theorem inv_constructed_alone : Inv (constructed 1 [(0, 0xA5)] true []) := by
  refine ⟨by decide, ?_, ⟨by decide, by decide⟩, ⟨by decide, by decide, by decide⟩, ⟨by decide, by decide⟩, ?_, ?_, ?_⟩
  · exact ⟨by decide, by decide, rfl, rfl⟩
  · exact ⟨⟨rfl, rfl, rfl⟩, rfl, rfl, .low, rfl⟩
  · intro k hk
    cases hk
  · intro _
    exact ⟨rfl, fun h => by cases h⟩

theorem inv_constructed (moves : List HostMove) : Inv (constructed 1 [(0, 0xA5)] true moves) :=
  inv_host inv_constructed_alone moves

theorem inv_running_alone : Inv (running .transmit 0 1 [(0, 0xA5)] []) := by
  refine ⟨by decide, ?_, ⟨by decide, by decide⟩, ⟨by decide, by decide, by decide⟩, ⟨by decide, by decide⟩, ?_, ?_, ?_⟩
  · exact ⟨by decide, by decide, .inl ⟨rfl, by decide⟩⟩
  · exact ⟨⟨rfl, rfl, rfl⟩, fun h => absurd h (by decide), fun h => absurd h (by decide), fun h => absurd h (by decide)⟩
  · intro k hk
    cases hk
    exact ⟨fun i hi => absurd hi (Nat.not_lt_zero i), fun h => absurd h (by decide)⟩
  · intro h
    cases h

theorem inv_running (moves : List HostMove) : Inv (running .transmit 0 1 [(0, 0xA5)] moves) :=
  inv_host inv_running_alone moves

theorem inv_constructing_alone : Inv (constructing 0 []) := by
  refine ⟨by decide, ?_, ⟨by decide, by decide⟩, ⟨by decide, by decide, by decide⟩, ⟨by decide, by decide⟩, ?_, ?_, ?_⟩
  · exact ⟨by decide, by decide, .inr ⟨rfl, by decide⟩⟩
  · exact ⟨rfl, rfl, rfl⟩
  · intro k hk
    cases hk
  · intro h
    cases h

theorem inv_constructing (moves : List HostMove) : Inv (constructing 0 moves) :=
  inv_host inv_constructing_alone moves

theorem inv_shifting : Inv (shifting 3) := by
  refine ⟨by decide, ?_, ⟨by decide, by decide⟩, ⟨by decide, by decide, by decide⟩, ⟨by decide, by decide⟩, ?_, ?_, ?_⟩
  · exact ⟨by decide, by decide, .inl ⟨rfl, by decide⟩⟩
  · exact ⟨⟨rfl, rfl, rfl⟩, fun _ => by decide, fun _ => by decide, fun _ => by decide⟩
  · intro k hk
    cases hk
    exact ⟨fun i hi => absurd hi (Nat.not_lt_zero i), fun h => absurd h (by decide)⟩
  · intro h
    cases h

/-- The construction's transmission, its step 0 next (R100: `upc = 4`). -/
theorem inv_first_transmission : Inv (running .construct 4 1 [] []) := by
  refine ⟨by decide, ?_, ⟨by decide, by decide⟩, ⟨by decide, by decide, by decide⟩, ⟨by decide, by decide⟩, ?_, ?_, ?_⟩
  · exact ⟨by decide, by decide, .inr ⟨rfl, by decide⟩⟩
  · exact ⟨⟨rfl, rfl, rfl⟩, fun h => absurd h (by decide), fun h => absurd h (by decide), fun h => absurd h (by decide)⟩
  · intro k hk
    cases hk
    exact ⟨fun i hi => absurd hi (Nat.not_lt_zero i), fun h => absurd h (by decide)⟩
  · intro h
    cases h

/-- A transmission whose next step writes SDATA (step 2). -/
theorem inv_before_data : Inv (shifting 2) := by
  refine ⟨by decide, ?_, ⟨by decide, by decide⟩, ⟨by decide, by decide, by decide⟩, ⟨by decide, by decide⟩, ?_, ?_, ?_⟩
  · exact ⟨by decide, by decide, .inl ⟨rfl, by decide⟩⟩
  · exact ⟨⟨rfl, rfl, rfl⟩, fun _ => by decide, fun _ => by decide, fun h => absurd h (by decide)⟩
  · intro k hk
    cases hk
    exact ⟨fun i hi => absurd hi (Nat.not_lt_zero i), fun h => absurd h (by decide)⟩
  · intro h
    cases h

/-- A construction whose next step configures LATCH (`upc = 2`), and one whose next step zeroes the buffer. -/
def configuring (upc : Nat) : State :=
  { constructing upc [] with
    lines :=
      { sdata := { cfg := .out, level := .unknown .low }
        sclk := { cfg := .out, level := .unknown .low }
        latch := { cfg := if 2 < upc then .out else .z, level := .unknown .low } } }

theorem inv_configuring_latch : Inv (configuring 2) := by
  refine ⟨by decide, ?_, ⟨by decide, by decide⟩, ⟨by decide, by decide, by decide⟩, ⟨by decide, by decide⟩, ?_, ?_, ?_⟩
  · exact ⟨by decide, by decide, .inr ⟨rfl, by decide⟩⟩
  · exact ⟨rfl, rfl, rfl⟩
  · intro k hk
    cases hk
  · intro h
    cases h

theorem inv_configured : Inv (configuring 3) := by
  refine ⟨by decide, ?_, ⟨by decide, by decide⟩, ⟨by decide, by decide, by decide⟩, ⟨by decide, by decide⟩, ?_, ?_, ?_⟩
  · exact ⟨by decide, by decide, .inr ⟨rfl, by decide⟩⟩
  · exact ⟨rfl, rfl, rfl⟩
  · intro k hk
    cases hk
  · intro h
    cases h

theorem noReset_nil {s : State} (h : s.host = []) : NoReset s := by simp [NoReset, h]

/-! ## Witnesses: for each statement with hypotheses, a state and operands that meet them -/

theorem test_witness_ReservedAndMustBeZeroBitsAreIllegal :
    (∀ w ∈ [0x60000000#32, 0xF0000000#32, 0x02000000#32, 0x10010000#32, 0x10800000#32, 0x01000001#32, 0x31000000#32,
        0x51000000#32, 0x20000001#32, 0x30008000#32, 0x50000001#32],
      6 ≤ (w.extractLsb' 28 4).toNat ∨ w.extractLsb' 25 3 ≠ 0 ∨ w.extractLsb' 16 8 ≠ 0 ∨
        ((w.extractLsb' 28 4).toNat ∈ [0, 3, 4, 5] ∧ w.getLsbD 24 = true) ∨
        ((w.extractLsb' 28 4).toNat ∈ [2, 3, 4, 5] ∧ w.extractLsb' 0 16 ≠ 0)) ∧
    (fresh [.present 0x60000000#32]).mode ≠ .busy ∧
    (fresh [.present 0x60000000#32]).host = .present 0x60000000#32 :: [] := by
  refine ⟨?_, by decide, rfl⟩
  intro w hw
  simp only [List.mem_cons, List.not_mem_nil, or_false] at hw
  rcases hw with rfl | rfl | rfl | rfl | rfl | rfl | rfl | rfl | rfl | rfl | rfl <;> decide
============================================================
Brief - From the data above, copy each line that has the string "next".

Your response -
/-- The construction's transmission, its step 0 next (R100: `upc = 4`). -/
/-- A transmission whose next step writes SDATA (step 2). -/
/-- A construction whose next step configures LATCH (`upc = 2`), and one whose next step zeroes the buffer. -/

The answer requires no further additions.